С ранних лет я занимался, если так можно сказать, теорией и, в силу необходимости, практикой конспирации. Кое-что я по этому поводу читал, подолгу и дотошно расспрашивал опытных и бывалых подпольщиков. Я всегда настойчиво напоминал своим товарищам о необходимости для революционера, человека, тотально недовольного порядком и мечтающего переделать жизнь, соблюдать определенные правила конспирации на улице, со знакомыми, да и в личной жизни. Можно привести за собой хвост, когда идешь на встречу с единомышленниками или на рабочее собрание, а можно по доверчивости или случайно сблизиться с легкомысленным человеком, который, не придавая этому никакого серьезного значения, легко разболтает услышанное. Еще хуже по неосмотрительности довериться провокатору. Все это может произойти и с самым опытным человеком. В этом жуткие издержки профессии. Отсюда — и самый опытный человек почти неизбежно должен оказаться в тюрьме. Назовите мне не сидевшего в тюрьме революционера, и я вам скажу: покопайтесь в его полицейском досье.

Именно поэтому все уже для себя решивший профессиональный революционер исподволь готовится к тюрьме. Он заранее знает, как поведет себя со следователем, готовит себя к неизбежным лишениям, заранее вырабатывает линию поведения с сокамерниками и новыми товарищами. Так крестьянин готовится к весне. Не было ни одного, наверное, революционера, который, попадая в тюрьму, не владел бы звуковой азбукой «перестука». Я припоминаю, как, перестукиваясь иногда через несколько камер, мы с товарищами играли в шахматы.

Опытный революционер знает также, чем он станет заниматься в неволе.
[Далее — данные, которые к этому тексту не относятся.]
-- ==== Sys2Proof/Tests/Slice0.lean ====
section
/-!
SUPPORT. The model's own tests. Expected results are those of spec/95_test_vectors.md, or worked out by hand from the
rule a test names; nothing here is a result of the model. The last part holds the witnesses: for every statement with
hypotheses, a concrete state and operands that meet them, clause by clause.
-/

set_option maxRecDepth 4000

namespace Sys2Proof.Tests

open Sys2Proof Sys2Proof.Machine

/-! ### Helpers: small states and one step -/

/-- The next state; `State.reset` where there is none. -/
def next : Host.Outcome State Fault Refusal → State
  | .next s => s
  | .fault _ => State.reset
  | .refused _ => State.reset

/-- Registers set one after the other. -/
def regs (l : List (Reg × Byte)) (s : State) : State := l.foldl (fun t p => t.writeReg p.1 p.2) s

/-- One `Step` on the word `w` placed at `pc`. -/
def run (w : Nat) (s : State) : State := next (step (s.withFetchWord 16 w))

/-- `I = 0x300` and the bytes there. -/
def at300 (bytes : List Byte) : State := (State.reset.setIndex 0x300#16).writeBytes 0x300 bytes

/-- A stack of depth `d`, its newest entry `top`. -/
def depth (d : Fin 17) (top : Word) : State :=
  { State.reset with sp := d, stack := State.reset.stack.set (d.val - 1) top (by omega) }

/-- The keys held. -/
def held (keys : BitVec 16) : State := State.reset.keysEvent keys

/-- The parameters other than the defaults. -/
def others (s : State) : State :=
  { s with params := { s.params with vfPriority := .result, shiftSource := .y } }

/-- The lit pixels of columns 0 to 15 of row `r`, as bits. -/
def rowBits (s : State) (r : Nat) : List Bool := (List.range 16).map (pixel s.fb r)

/-! ### WellFormed -/

/-- "There is no 16-row form" (R156): the one check, and a term it refuses. -/
theorem test_wellFormed_refuses_16_rows : Instr.wellFormed (.drw 1 2 16) = false := by decide

theorem test_wellFormed_accepts_15_rows : Instr.wellFormed (.drw 15 15 15) = true := by decide

/-! ### Decode: every constructor by a word written out from R81, R82 and R86 -/

/-- `0000 0000 1110 0000` and so on: families 0 to 4. -/
theorem test_decode_words_0_to_4 :
    decodeWord 0b0000000011100000#16 = .instr .cls ∧ decodeWord 0b0000000011101110#16 = .instr .ret ∧
    decodeWord 0b0001001000000000#16 = .instr (.jp 0x200#12) ∧ decodeWord 0b0010111111111111#16 = .instr (.call 0xFFF#12) ∧
    decodeWord 0b0011111100000000#16 = .instr (.seImm 15 0x00#8) ∧
    decodeWord 0b0100000000101010#16 = .instr (.sneImm 0 0x2A#8) := by decide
Сколько наших товарищей выучили в тюрьмах и в ссылках иностранные языки, написали книги, приобрели огромные теоретические знания, стали специалистами в той или иной области.

Недоверчивость и умение в случае необходимости рискнуть — вот главный принцип, коли уж ты попался. Не раскиснуть в тюрьме, не потерять физического здоровья, сохранить свою личность — вот основная задача. Разве в противном случае состоялось бы столько дерзких побегов, сколько совершили многие из революционеров, в частности, большевики? Тюрьма для революционера — это не только место неизбежных лишений, но и место физической закалки, самопознания, интеллектуального труда, тренировки воли.

Правда, я рассуждаю о своем времени и о том периоде жизни Российской империи, когда она заигрывала с либерализмом. Для русского императора, для единственного в Европе самодержавного монарха, было важно, что подумают о нем его просвещенные европейские родственники. Иногда лоск слетал с сиятельных величеств, и тогда в Шлиссельбурге казнили совсем молодого, подающего огромные надежды в науке зоолога, или в Петербурге расстреливали и топтали лошадьми по высочайшему повелению прямо напротив царского дома вышедшую с хоругвями и иконами рабочую толпу. Или такую же толпу расстреливали в Сибири, на реке Лене. Мне еще придется вернуться в этих записках к фигуре последнего русского царя, прозванного в народе «кровавым», авторе двух самых грандиозных в Европе расстрелов безоружных людей. Цари — всегда мученики, им ставят памятники, на месте их гибели воздвигают кресты и церкви, а рабочие — в лучшем случае жертвы. Но как-то мы забываем, что эти жертвы — голодные люди, жертвы без прошлого и без будущего. А этого не следует забывать и сейчас, и стоит помнить через сто лет.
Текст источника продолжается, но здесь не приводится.